Policy Implications and Conclusions

Like other countries in sub-Saharan Africa, Ghana’s population has been described as ageing very fast, especially given that an increasing proportion of Ghanaians are surviving beyond age 60 (United Nations: Department of Social and Economic Affairs 2013). The changing age structure and demography of the Ghanaian population raises several important questions, including those related to health insurance and health care access. This study offers new insights on the determinants of health insurance coverage among the elderly in the context of the premium exemption policy, revealing that socio-economic barriers to insurance coverage persist despite the exemption policy for the elderly. Our findings have important implications for policy makers as it suggests the removal of economic barriers that militate against the elderly in accessing health insurance as this is crucial to reducing morbidity and mortality among this important demographic group. Specifically, policy makers must pay particular attention to barriers beyond initial enrollment fees and consider broader systemic issues of health infrastructure, distance and costs of transportation to health services, social support and prevention mechanisms, and yearly renewal fees.

Our findings bode well for Ghana’s National Ageing Policy developed in 2010 which has an overarching aim of ensuring the socio-economic and cultural integration of the elderly in the Ghanaian society and also their full participation in the national development process (Government of Ghana 2010). Disparities in health insurance coverage based on wealth status identified in this study among older Ghanaians underlines the urgent need for implementing the National Ageing Policy. It is noteworthy that an important aspect of the policy refers to reducing socio-economic inequality and poverty among the elderly as these have implications for accessing health care through the NHIS. Government must improve and develop comprehensive pension schemes, one that captures not only those in the formal sectors of the economy but also even others in the informal sector. It is also important for policy to eliminate discriminatory practices that prevent the elderly from engaging actively in economic activities as these have implications for NHIS enrolment.

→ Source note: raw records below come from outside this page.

-- ==== Sys2Proof/Laws/WithinUnits.lean ====
section
/-!
SUPPORT. Laws/WithinUnits.lean: which fields of the state each operation and meaning may change, for mailboxes, the throttle, the memory controller, interrupts, leases, the engines' control and snapshot requests: one
lemma each, named after it, which asks that the mask have those fields.
-/
namespace Sys2Proof.Machine

theorem State.mbEvent_within {K : Mask} {s0 s : State} [Allowed K.regs] (h : Within K s0 s) (k d e : Nat) : Within K s0
    (State.mbEvent s k d e) := by
  simp +contextual (maxDischargeDepth := 100) only [State.mbEvent, State.raise_within, h]

theorem State.mbPending_within {K : Mask} {s0 s : State} [Allowed K.regs] (h : Within K s0 s) (k : Nat) : Within K s0 (State.mbPending s k) := by
  simp +contextual (maxDischargeDepth := 100) only [State.mbPending, State.setFlag_within, h]

theorem State.mbFlags_within {K : Mask} {s0 s : State} [Allowed K.regs] (h : Within K s0 s) (k d fl : Nat) : Within K s0
    (State.mbFlags s k d fl) := by
  simp +contextual (maxDischargeDepth := 100) only [State.mbFlags, State.fput_within, h]

theorem State.mbUnstage_within {K : Mask} {s0 s : State} [Allowed K.regs] (h : Within K s0 s) (k d : Nat) : Within K s0
    (State.mbUnstage s k d) := by
  simp +contextual (maxDischargeDepth := 100) only [State.mbUnstage, State.clr_within, h]

theorem State.mbUnlock_within {K : Mask} {s0 s : State} [Allowed K.regs] (h : Within K s0 s) (k d m : Nat) : Within K s0
    (State.mbUnlock s k d m) := by
  simp +contextual (maxDischargeDepth := 100) only [State.mbUnlock, State.fput_within, within_ite, h]

theorem State.mbRefuse_within {K : Mask} {s0 s : State} [Allowed K.regs] (h : Within K s0 s) (k d code : Nat) : Within K s0
    (State.mbRefuse s k d code) := by
  simp +contextual (maxDischargeDepth := 100) only [State.mbRefuse, State.count_within, State.fput_within, State.mbEvent_within, h]

theorem State.mbFree_within {K : Mask} {s0 s : State} [Allowed K.regs] (h : Within K s0 s) (k d : Nat) (cross : Bool) : Within K s0
    (State.mbFree s k d cross) := by
  simp +contextual (maxDischargeDepth := 100) only [State.mbFree, State.clr_within, State.doIf_within, State.forEach_within, State.fput_within,
      State.mbFlags_within, State.mbPending_within, h, implies_true]

theorem State.mbComplete_within {K : Mask} {s0 s : State} [Allowed K.regs] (h : Within K s0 s) (k d code : Nat) : Within K s0
    (State.mbComplete s k d code) := by
  simp +contextual (maxDischargeDepth := 100) only [State.mbComplete, State.mbEvent_within, State.mbFree_within, State.wrN_within, h]

theorem State.mbPresent_within {K : Mask} {s0 s : State} [Allowed K.regs] (h : Within K s0 s) (k d ptr tag fl sender : Nat) : Within K s0
    (State.mbPresent s k d ptr tag fl sender) := by
  simp +contextual (maxDischargeDepth := 100) only [State.mbPresent, State.fput_within, State.mbEvent_within, State.mbPending_within,
      State.wrN_within, h]

theorem State.mbOutbound_within {K : Mask} {s0 s : State} [Allowed K.regs] [Allowed K.out] [Allowed K.fresh] [Allowed K.lanes] (h : Within K s0 s)
    (k tag : Nat) : Within K s0 (State.mbOutbound s k tag) := by
  simp +contextual (maxDischargeDepth := 100) only [State.mbOutbound, State.mbComplete_within, State.sendLink_within, within_ite, h]

theorem State.mbLinkLost_within {K : Mask} {s0 s : State} [Allowed K.regs] (h : Within K s0 s) (p : Nat) : Within K s0 (State.mbLinkLost s p) := by
  simp +contextual (maxDischargeDepth := 100) only [State.mbLinkLost, State.count_within, State.forEach_within, State.fput_within,
      State.mbComplete_within, State.mbEvent_within, State.mbFlags_within, within_ite, h, implies_true]

theorem execMbox_within {K : Mask} {s0 s : State} [Allowed K.regs] [Allowed K.mem] [Allowed K.out] [Allowed K.fresh] [Allowed K.lanes]
    (h : Within K s0 s) (p : Fin 2) (b : List Byte) : WithinO K s0 (execMbox p b s) := by
  simp +contextual (maxDischargeDepth := 100) only [execMbox, State.mbPresent_within, State.sendLink_within, State.stBytes_within,
      State.takeMsg_within, within_ite, h, implies_true, withinO_next]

While this study presents important findings, certain limitations exist. The study relies on the first wave of SAGE data, which is cross-sectional, and as a result causal links cannot be established from these findings. Further, the analysis did not control for distance to health facility or health insurance registration locations, as this information was unavailable in the data. However, the findings are important as this study is one of the few to contribute to debates on ageing and health insurance coverage in Ghana and sub-Saharan Africa using large scale data. Given the projected growth rate of Africa’s ageing population and associated implications (Aboderin 2012; Lancet 2012; United Nations: Department of Social and Economic Affairs 2013), it becomes crucial that countries seek to provide adequate and accessible health care for ageing populations. Thus, it is imperative that governments implement appropriate health policies and services to meet demographic needs in changing populations. Ghana’s NHIS and its exemption policy for vulnerable groups, including the elderly is an important step in this policy area which remains nascent or missing in much of SSA.